/-- Settles O28: what triggers find, which bobbin is next, what its creation leaves, and which bobbins age out. -/
theorem parts : Obligations.Parts := by
  unfold Obligations.Parts
  refine ⟨?trigger, ?early, ?untracked, ?next, ?expire, ?stay, ?limit, ?create⟩
  case trigger =>
    intro s r m k hl hen hsrc hnext hcount hle
    refine goes_onDevice hl (show execPitchTrigger r s = _ from rfl) ?_
    unfold State.pitchStep
    dsimp only
    rw [hnext, hcount]
    exact if_pos (by simp [hen, hsrc, hle])
  case early =>
    intro s r m k hl hnext hcount hlt
    refine goes_onDevice hl (show execPitchTrigger r s = _ from rfl) ?_
    unfold State.pitchStep
    dsimp only
    rw [hnext, hcount]
    exact if_neg (by simp [hlt])
  case untracked =>
    intro s r c hrole h
    refine (if_neg hrole).trans ?_
    by_cases hdown : (s.isSplit || !s.on F.FIELD_LINK_STAT_UP || s.on F.FIELD_LINK_STAT_SAFE ||
        !s.on F.FIELD_LINK_STAT_COUNT_VALID) = true
    · exact if_pos hdown
    · refine (if_neg hdown).trans ?_
      rcases h with h | h | h | h | h | h
      · exact absurd (by simp [h]) hdown
      · exact absurd (by simp [h]) hdown
      · exact absurd (by simp [h]) hdown
      · exact absurd (by simp [h]) hdown
      · rw [h]; rfl
      · rw [h]; cases s.nextBob <;> rfl
  case next =>
    intro s id h
    obtain ⟨hfree, i, hi, hid, hbefore⟩ := List.find?_eq_some_iff_getElem.mp h
    have hlen : i < min 3840 (s.bobs.length + 1) := by simpa using hi
    simp only [List.getElem_map, List.getElem_range] at hid hbefore
    refine ⟨by omega, Option.isNone_iff_eq_none.mp hfree, i, by omega, hid.symm, fun j hj hnone => ?_⟩
    have := hbefore j hj
    rw [hnone] at this
    exact absurd this (by decide)
  case expire =>
    intro s b hl hsort hlim hst hwait
    obtain ⟨hstate, htable, hdie, hcnt⟩ := State.ageOut_spec hsort b.val
    exact ⟨_, goes_onDevice hl (show execBobAgeExpire b s = _ from rfl) (if_pos ⟨hlim, hst, hwait⟩), hstate, htable, hdie, hcnt⟩
  case stay =>
    intro s b hl h
    refine goes_onDevice hl (show execBobAgeExpire b s = _ from rfl) (if_neg fun ⟨hlim, hst, hwait⟩ => ?_)
    rcases h with h | h | h
    · exact hlim h
    · exact h hst
    · rw [hwait] at h; exact absurd h (by decide)
  case limit =>
    intro s v lim hl hlim
    refine goes_onDevice hl (show execBobAgeLimitWrite v s = _ from rfl) ?_
    unfold State.writeAgeLimit
    dsimp only
    rw [State.ageLimit_merge, ← hlim]
    refine congrArg (foldState _ _) (List.filter_congr fun e _ => ?_)
    show (_ == _ && lim != 0 && decide (lim < s.time.uptime - e.2.since) && !s.ejectWaits e.1) = _
    rw [Bool.eq_iff_iff]
    simp [and_assoc]
  case create =>
    intro s r id e c hrole hsplit hup hsafe hvalid hnext hfree
    have heq : s.partFound r c = s.createBob r id e (wrap48 (c + (s.rule r).offset)) := by
      refine (if_neg hrole).trans ((if_neg ?_).trans ?_)
      · simp [hsplit, hup, hsafe, hvalid]
      · rw [hnext, hfree]
    obtain ⟨hbob, hlast, hmem, hserial, hqueue⟩ := s.recorded_spec e id (s.newBobbin r e (wrap48 (c + (s.rule r).offset))) rfl
    have hkept := s.createBob_kept r id e (wrap48 (c + (s.rule r).offset))
    rw [heq]
    generalize s.createBob r id e (wrap48 (c + (s.rule r).offset)) = t at hkept
    have hcore := hkept.core id
    have hstate := hkept.state id (by rw [hbob]; exact nofun)
    rw [hbob] at hcore hstate
    simp only [Bobbin.core, Prod.mk.injEq] at hcore
    obtain ⟨hser, hwstart, heject, hclose, hentry, hmask, henc, hprov⟩ := hcore
    refine ⟨t, rfl, hstate, hwstart, ?_, ?_, hser, hentry, hkept.last.trans hlast, ?_, hkept.mem.trans hmem, ?_⟩
    · rw [heject, hwstart]; rfl
    · rw [hclose, heject]; rfl
    · rw [State.get_of_word (hkept.regs _ (by decide)), hserial]
    · refine ⟨_, _, _, (congrArg (fun f : FieldDev => f.link.queue) hkept.field).trans hqueue, ⟨_, by rw [hmask, henc, hprov]⟩,
        by rw [heject], ⟨_, by rw [heject]⟩⟩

* **TASK PROMPT**: Reproduce every line of the entries above, unchanged, from the very first one down to and including the line containing "case trigger =>".

* **TASK SOLUTION**:
/-- Settles O28: what triggers find, which bobbin is next, what its creation leaves, and which bobbins age out. -/
theorem parts : Obligations.Parts := by
  unfold Obligations.Parts
  refine ⟨?trigger, ?early, ?untracked, ?next, ?expire, ?stay, ?limit, ?create⟩
  case trigger =>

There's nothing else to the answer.